### Problem statement
The first line of the data below and every line after it, through the one with "minMax f true x y", must be transcribed without change.

### Stored data
/-- `VSCAT` reads A(k) and B(k) (R166). -/
def vecScatGet (g : CellId) (en : EngEntry) (half : Nat) (s : State) (k : Nat) : Except Trap (Nat × Flags) :=
  match s.getElem g (en.ptr 1) half k k with
  | .error t => .error t
  | .ok a =>
    match s.getElem g (en.ptr 2) 8 k k with
    | .error t => .error t
    | .ok b => .ok (a * 2 ^ 32 + b, 0)

/-- `VSCAT` writes at the offset (R166). -/
def vecScatPut (g : CellId) (en : EngEntry) (half : Nat) (s : State) (k v : Nat) : Except Trap State :=
  s.engWrite g (baseOffset (en.ptr 0) (half / 2) (v % 2 ^ 32)) (half / 2) k (v / 2 ^ 32)

/-- `VCLMUL.d` writes two doublewords for element `k` (R168). -/
def vecClmulPut (g : CellId) (en : EngEntry) (s : State) (k v : Nat) : Except Trap State :=
  match s.putElem g (en.ptr 0) 16 (2 * k) k (v % 2 ^ 64) with
  | .error t => .error t
  | .ok s => s.putElem g (en.ptr 0) 16 (2 * k + 1) k (v / 2 ^ 64)

/-! ### Reductions (R78, R162-R164) -/

/-- One combination in the accumulation format. -/
def accOp (o : RedOp) (f : Fmt) (rm : Rm) (x y : Nat) : Nat × Flags :=
  if f.isFp then
    match o with
    | .min => minMax f false x y
    | .max => minMax f true x y
    | _ => addVal f rm false (unpack f x) (unpack f y)
  else (match o with
    | .add => (x + y) % 2 ^ 64
    | .min => if intVal f x ≤ intVal f y then x else y
    | .max => if intVal f x ≤ intVal f y then y else x
    | .and => Nat.land x y
    | .or => Nat.lor x y
    | .xor => Nat.xor x y, 0)

/-- The identity for VL = 0 (R78). -/
def accIdentity (o : RedOp) (f : Fmt) : Nat :=
  match o with
  | .add | .or | .xor => 0
  | .and => 2 ^ 64 - 1
  | .min => if f.isFp then infBits f false else if f = .int64 then 2 ^ 63 - 1 else 2 ^ 64 - 1
  | .max => if f.isFp then infBits f true else if f = .int64 then 2 ^ 63 else 0

/-- An element in the accumulation format, a NaN as the canonical one (R64, R162). -/
def accConvert (f : Fmt) (x : Nat) : Nat × Flags :=
  if f.isFp then cvtFF (accFmt f) f .rne false x else (ofInt 64 (intVal f x), 0)

/-- A product of `VDOT` in the accumulation format (R163). -/
def accProduct (f : Fmt) (rm : Rm) (a b : Nat) : Nat × Flags :=
  if f.isFp then mulRound (accFmt f) rm false (unpack f a) (unpack f b)
  else (ofInt 64 (intVal f a * intVal f b), 0)

/-- Combine into a lane (R78). -/
def laneAdd (op : Nat → Nat → Nat × Flags) (lane : Option Nat) (v : Nat) : Nat × Flags :=
  match lane with
  | none => (v, 0)
  | some x => op x v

### Problem solution
/-- `VSCAT` reads A(k) and B(k) (R166). -/
def vecScatGet (g : CellId) (en : EngEntry) (half : Nat) (s : State) (k : Nat) : Except Trap (Nat × Flags) :=
  match s.getElem g (en.ptr 1) half k k with
  | .error t => .error t
  | .ok a =>
    match s.getElem g (en.ptr 2) 8 k k with
    | .error t => .error t
    | .ok b => .ok (a * 2 ^ 32 + b, 0)

/-- `VSCAT` writes at the offset (R166). -/
def vecScatPut (g : CellId) (en : EngEntry) (half : Nat) (s : State) (k v : Nat) : Except Trap State :=
  s.engWrite g (baseOffset (en.ptr 0) (half / 2) (v % 2 ^ 32)) (half / 2) k (v / 2 ^ 32)

/-- `VCLMUL.d` writes two doublewords for element `k` (R168). -/
def vecClmulPut (g : CellId) (en : EngEntry) (s : State) (k v : Nat) : Except Trap State :=
  match s.putElem g (en.ptr 0) 16 (2 * k) k (v % 2 ^ 64) with
  | .error t => .error t
  | .ok s => s.putElem g (en.ptr 0) 16 (2 * k + 1) k (v / 2 ^ 64)

/-! ### Reductions (R78, R162-R164) -/

/-- One combination in the accumulation format. -/
def accOp (o : RedOp) (f : Fmt) (rm : Rm) (x y : Nat) : Nat × Flags :=
  if f.isFp then
    match o with
    | .min => minMax f false x y
    | .max => minMax f true x y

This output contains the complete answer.